- WORK REQUIRED
Take the data from its first line. Print each line exactly until the line containing "members := g.members.map" has been printed too.

- DATA PROVIDED
/-! ### Discs (R407, R409) -/

/-- The blocks, objects and groups that a catalogue lists (R405, R407). -/
def loadCatalogue (d : Dev) (m : Mech) (x : Disc) (r : DiscInfo) : Dev :=
  let vm := r.volmap.map (fun e => (⟨0, ⟨e.vol, none, e.index⟩, x.ident, e.pba.toNat, e.mask.toNat⟩ : Loc))
  let base := 2 ^ 32 + d.arc.nextGid * 65536
  let os := r.objects.zipIdx.map (fun e =>
    let o := e.1
    let h := base + e.2
    let locs := o.extents.zipIdx.map (fun y => (⟨0, ⟨o.vol, some h, y.2⟩, x.ident, y.1.pba.toNat, ((2 ^ y.1.sectors - 1) <<< y.1.first) % 65536⟩ : Loc))
    ((⟨o.vol, o.ident, o.version, o.size, o.isSealed, h, o.extents.zipIdx.map (fun y => (16 * y.2 + y.1.first, 4096 * y.1.sectors))⟩ : Obj), locs))
  let gs := r.groups.map (fun g =>
    ({ ident := g.ident, disc := x.ident, mech := m.val, layer := 0, res := 0, dslot := 0, q := g.parity.length, planned := g.members.length,
       members := g.members.map (fun e => (e.1, e.2.toNat)), parityPba := g.parity.map BitVec.toNat,
       written := g.members.foldl (fun a e => setb a e.1) 0, missing := g.missing, closed := true, opened := none, lastSwath := 0, strm := none, parity := [] } : Group))
  d.modArc fun a => { a with map := a.map ++ vm ++ os.flatMap Prod.snd, objs := a.objs ++ os.map Prod.fst, groups := a.groups ++ gs, nextGid := a.nextGid + 1 }

/-- Keeps the catalogues of the last 64 discs loaded (R411). -/
def trimDiscs (l : List Disc) : List Disc :=
  if l.length ≤ 64 then l
  else match l.reverse.find? (fun x => x.mech.isNone) with
    | some x => l.filter (fun y => decide (y.ident ≠ x.ident))
    | none => l

/-- The write cursor after `n` placed blocks. -/
def cursorAfter (d : Dev) (m : Mech) (p q : Nat) : (fuel : Nat) → (layer swath n : Nat) → Nat × Nat × Nat
  | 0, layer, swath, n => (layer, swath, n)
  | f + 1, layer, swath, n =>
    if d.dataEnd m q < swath then (if layer = 0 then (0, swath, 0) else cursorAfter d m p q f (layer - 1) 208 n)
    else
      let k := d.placeable m p q swath
      if n < k then (layer, swath, n) else cursorAfter d m p q f layer (swath + 1) (n - k)

/-- The record of a disc that the device has not held before. -/
def newDisc (d : Dev) (m : Mech) (r : DiscInfo) : Disc :=
  let c := d.cursorAfter m r.p r.q 27504 (r.layers - 1) 208 (if r.blank then 0 else r.placed)
  { ident := if r.blank then 2 ^ 64 + 16 * d.arc.nextGid + m.val else r.discId.toNat, p := if r.blank then d.get (Reg.GPE_CODE_P_DEFAULT m) else r.p,
    q := if r.blank then d.get (Reg.GPE_CODE_Q_DEFAULT m) else r.q, layers := r.layers, layer := c.1, swath := c.2.1, dslot := c.2.2,
    placed := if r.blank then 0 else r.placed, full := false, blank := r.blank, mech := some m.val, ckptSeq := if r.blank then 0 else r.ckptSeq, ckptAt := 0, catNext := 0,
    parityUsed := [], swaths := if r.blank then [] else r.swaths.map (fun e => ⟨e.1.val, e.2.1, e.2.2.1.toNat, e.2.2.2⟩) }

/-- DISC_LOAD (R407): the catalogue has been replayed or rebuilt. -/
def loadDisc (d : Dev) (m : Mech) (r : DiscInfo) : Dev :=
  if ¬ d.on (Reg.MCH_STATE_DISC m) ∨ (d.discIn m).isSome then d
  else
    let old := if r.blank then none else d.arc.discs.find? (fun x => decide (x.ident = r.discId.toNat ∧ x.mech = none))
    let x := match old with
      | some x => { x with mech := some m.val }
      | none => d.newDisc m r
    let d := d.modArc fun a => { a with discs := trimDiscs (x :: a.discs.filter (fun y => decide (y.ident ≠ x.ident))), nextGid := a.nextGid + 1 }
    let d := if old.isSome ∨ r.blank then d else d.loadCatalogue m x r
    let d := if old.isSome then d.modArc fun a => { a with groups := a.groups.map (fun g => if g.disc = x.ident then { g with mech := m.val } else g) } else d
    let d := ((d.modGoat m fun g => { g with drt := (if r.blank then [] else r.drt).map (fun e => { drtOf e with persisted := true }) }).drtSync m).set (Reg.DRT_STAT_LOADED m) 1
    let total := d.discSlots m x.p x.q x.layers
    let d := d.arcEvent 3 (some m.val) [(0, 8, x.ident % 2 ^ 64), (8, 1, b2n r.blank + 2 * b2n r.rebuilt), (9, 1, x.p), (10, 1, x.q),
      (11, 1, if total = 0 then 0 else min 100 (100 * x.placed / total))]
    let d := if r.rebuilt then d.arcEvent 10 (some m.val) [(0, 8, x.ident % 2 ^ 64), (8, 4, r.scanned)] else d
    d.settle m

/-- Whether the disc in `m` can take no more data, or no more catalogue (R400, R406). -/
def exhausted (d : Dev) (m : Mech) (x : Disc) : Bool := (d.cursorSlot m x x.p x.q).isNone || (d.catNextSlot m x).isNone

/-- DISC_FULL (R409). -/
def discFullEvent (d : Dev) (m : Mech) : Dev := match d.discIn m with
  | none => d
  | some x =>
    if x.full ∨ ¬ d.exhausted m x then d
    else
      let d := d.modDisc x.ident fun y => { y with full := true }
      let d := (d.arcEvent 1 (some m.val) [(0, 8, x.ident % 2 ^ 64), (8, 4, x.placed)]).closeGroups m
      d.startCkpt m false (d.policy 1 1 1 == 1)

/-- WITHDRAW_TIMEOUT (R409). -/
def withdraw (d : Dev) (m : Mech) : Dev :=
  if d.policy 1 2 1 = 1 ∧ tbit d.arc.exch m.val ∧ d.mstate m = .exchange ∧ (d.arc.discInAt[m.val]).isSome then
    (d.modArc fun a => { a with discInAt := a.discInAt.set m.val none }).mchOp m 9 0 true
  else d

/-! ### The mailbox (R413) -/

/-- A mailbox command: refused while another runs or the service does not, or in the wrong state; else carried out. -/
def mailbox (d : Dev) (op : Nat) (ok : Bool) (f : Dev → Dev) : Dev :=
  let refuse (code : Nat) : Dev := d.setAll [(Reg.ARC_MBOX_STAT_RESULT, 3), (Reg.ARC_MBOX_STAT_OP, op), (Reg.ARC_MBOX_STAT_CODE, code)]
  if ¬ d.arcServes ∨ d.arc.ckpts.toList.any (fun c => c.any (fun c => c.mbox)) then refuse 1
  else if ¬ ok then refuse 2
  else f (d.setAll [(Reg.ARC_MBOX_STAT_RESULT, 1), (Reg.ARC_MBOX_STAT_OP, op), (Reg.ARC_MBOX_STAT_CODE, 0)])

/-- Whether a mechanism holds a loaded disc. -/
def discLoaded (d : Dev) (m : Mech) : Bool := (d.discIn m).isSome && d.on (Reg.DRT_STAT_LOADED m)

/-- EXCH_DONE. -/
def mbExchDone (d : Dev) (m : Mech) : Dev :=
  d.mailbox 1 (tbit d.arc.exch m.val && d.mstate m == .exchange) fun d => (d.mchOp m 9 0 true).mboxDone
/-- CHECKPOINT. -/
def mbCheckpoint (d : Dev) (m : Mech) : Dev := d.mailbox 2 (d.discLoaded m) fun d => d.startCkpt m true false
/-- HOLD. -/
def mbHold (d : Dev) (m : Mech) : Dev :=
  d.mailbox 3 (d.present m) fun d => (d.modArc fun a => { a with held := setb a.held m.val }).mboxDone
/-- RELEASE. -/
def mbRelease (d : Dev) (m : Mech) : Dev :=
  d.mailbox 4 (tbit d.arc.held m.val) fun d => (d.modArc fun a => { a with held := clrb a.held m.val }).mboxDone
/-- EXCHANGE (R410). -/
def mbExchange (d : Dev) (m : Mech) : Dev :=
  d.mailbox 5 (d.discLoaded m && d.mstate m != .exchange) fun d => (d.closeGroups m).startCkpt m true true

/-- A write of ARC_MBOX_CMD: none before step 9; to a partition IN_RESET it is discarded and logged (R486). -/
def mboxWrite (d : Dev) (f : Dev → Dev) : Dev :=
  if ¬ d.up then d
  else if d.inReset 26 then d.vlogAdd 0x14 0x0E02 0 [(0, 4, 0x700008), (4, 1, 26), (5, 1, 1)]
  else (f d.wakeService).arcSync

/-- ARC_MBOX_CMD by its value; an OP that is not listed is refused. -/
def mboxCmd (d : Dev) (w : Nat) : Dev :=
  let m : Mech := ⟨bits w 8 4 % 16, Nat.mod_lt _ (by decide)⟩
  match w % 256 with
  | 1 => d.mbExchDone m
  | 2 => d.mbCheckpoint m
  | 3 => d.mbHold m
  | 4 => d.mbRelease m
  | 5 => d.mbExchange m
  | op => d.mailbox op false id

/-- MECHANISM_JOIN. -/
def joinTime (d : Dev) (m : Mech) : Dev := match d.arc.joinAt[m.val] with
  | some t => if tbit d.arc.joined m.val ∨ ¬ d.canPlace m then d else d.join m t
  | none => d

/-- Whether a writing mechanism has less than PREALLOC_MS of its drain placed ahead of its write cursor (R404): the time in which it
writes the blocks placed on it and not yet written, at its present speed and swath. -/
def leadShort (d : Dev) (m : Mech) : Bool := d.mstate m == .writing && (match d.discIn m with
  | none => false
  | some x =>
    let n := (d.bufx.blocks.filter (fun b => decide (b.2.mech = some m.val ∧ b.2.phase = .placed ∧ b.2.kind = 0))).length
    decide (n * 120000000000 < d.policy 2 16 16 * 1000000 * (d.placeable m x.p x.q x.swath * (d.mx m).spn.speed.natAbs)))

/-- The next staged block whose turn falls to a mechanism with too little placed ahead. -/
def leadBlk (d : Dev) : Option Nat := (d.bufx.blocks.find? (fun b => b.2.phase == .staged && d.isNext b.2 && (match d.vol b.2.key.vol with
  | some v => match d.chooseMech v b.2 with
    | some (m, _) => d.leadShort m
    | none => false
  | none => false))).map Prod.fst

/-- The service places staged blocks as long as a writing mechanism they fall to has too little placed ahead (R404). -/
def prealloc (d : Dev) : (fuel : Nat) → Dev
  | 0 => d
  | n + 1 => match d.leadBlk with
    | some i => prealloc (d.place i).arcSync n
    | none => d

/-- What follows the work of the service: blocks placed ahead, eligibility and the queues. -/
def arcUpkeep (d : Dev) : Dev := (d.prealloc d.bufx.blocks.length).arcSync.settleQueues

/-- Work of the service itself: only while it runs; it wakes the service processors (R59). -/
def onArc (d : Dev) (f : Dev → Dev) : Dev := if d.up ∧ d.arcServes then (f d.wakeService.arcSync).arcUpkeep else d

end Dev

/-! ### Meanings -/

/-- BLOCK_PLACEMENT (R397). -/
def execBlockPlacement (blk : Nat) (s : State) : Host.Outcome State Fault Refusal := liftDev (fun d => d.onArc fun d => d.place blk) s
/-- MECHANISM_JOIN (R408). -/
def execMechanismJoin (m : Mech) (s : State) : Host.Outcome State Fault Refusal := liftDev (fun d => d.onArc fun d => d.joinTime m) s
/-- CHECKPOINT_INTERVAL (R406). -/
def execCheckpointInterval (m : Mech) (s : State) : Host.Outcome State Fault Refusal := liftDev (fun d => d.onArc fun d => d.ckptInterval m) s
/-- CHECKPOINT_WRITTEN (R406). -/
def execCheckpointWritten (m : Mech) (cls : Fin 3) (s : State) : Host.Outcome State Fault Refusal :=
  liftDev (fun d => d.onArc fun d => d.ckptWritten m cls.val) s
/-- DISC_LOAD (R407). -/
def execDiscLoad (m : Mech) (r : DiscInfo) (s : State) : Host.Outcome State Fault Refusal := liftDev (fun d => d.onArc fun d => d.loadDisc m r) s
/-- DISC_FULL (R409). -/
def execDiscFull (m : Mech) (s : State) : Host.Outcome State Fault Refusal := liftDev (fun d => d.onArc fun d => d.discFullEvent m) s
/-- WITHDRAW_TIMEOUT (R409). -/
def execWithdrawTimeout (m : Mech) (s : State) : Host.Outcome State Fault Refusal := liftDev (fun d => d.onArc fun d => d.withdraw m) s
/-- EXCH_DONE (R413). -/
def execExchDone (m : Mech) (s : State) : Host.Outcome State Fault Refusal := liftDev (fun d => d.mboxWrite fun d => d.mbExchDone m) s
/-- CHECKPOINT (R413). -/
def execMboxCheckpoint (m : Mech) (s : State) : Host.Outcome State Fault Refusal := liftDev (fun d => d.mboxWrite fun d => d.mbCheckpoint m) s
/-- HOLD (R413). -/
def execMboxHold (m : Mech) (s : State) : Host.Outcome State Fault Refusal := liftDev (fun d => d.mboxWrite fun d => d.mbHold m) s
/-- RELEASE (R413). -/
def execMboxRelease (m : Mech) (s : State) : Host.Outcome State Fault Refusal := liftDev (fun d => d.mboxWrite fun d => d.mbRelease m) s
/-- EXCHANGE of the mailbox (R410, R413). -/
def execMboxExchange (m : Mech) (s : State) : Host.Outcome State Fault Refusal := liftDev (fun d => d.mboxWrite fun d => d.mbExchange m) s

- TASK ANSWER
/-! ### Discs (R407, R409) -/

/-- The blocks, objects and groups that a catalogue lists (R405, R407). -/
def loadCatalogue (d : Dev) (m : Mech) (x : Disc) (r : DiscInfo) : Dev :=
  let vm := r.volmap.map (fun e => (⟨0, ⟨e.vol, none, e.index⟩, x.ident, e.pba.toNat, e.mask.toNat⟩ : Loc))
  let base := 2 ^ 32 + d.arc.nextGid * 65536
  let os := r.objects.zipIdx.map (fun e =>
    let o := e.1
    let h := base + e.2
    let locs := o.extents.zipIdx.map (fun y => (⟨0, ⟨o.vol, some h, y.2⟩, x.ident, y.1.pba.toNat, ((2 ^ y.1.sectors - 1) <<< y.1.first) % 65536⟩ : Loc))
    ((⟨o.vol, o.ident, o.version, o.size, o.isSealed, h, o.extents.zipIdx.map (fun y => (16 * y.2 + y.1.first, 4096 * y.1.sectors))⟩ : Obj), locs))
  let gs := r.groups.map (fun g =>
    ({ ident := g.ident, disc := x.ident, mech := m.val, layer := 0, res := 0, dslot := 0, q := g.parity.length, planned := g.members.length,
       members := g.members.map (fun e => (e.1, e.2.toNat)), parityPba := g.parity.map BitVec.toNat,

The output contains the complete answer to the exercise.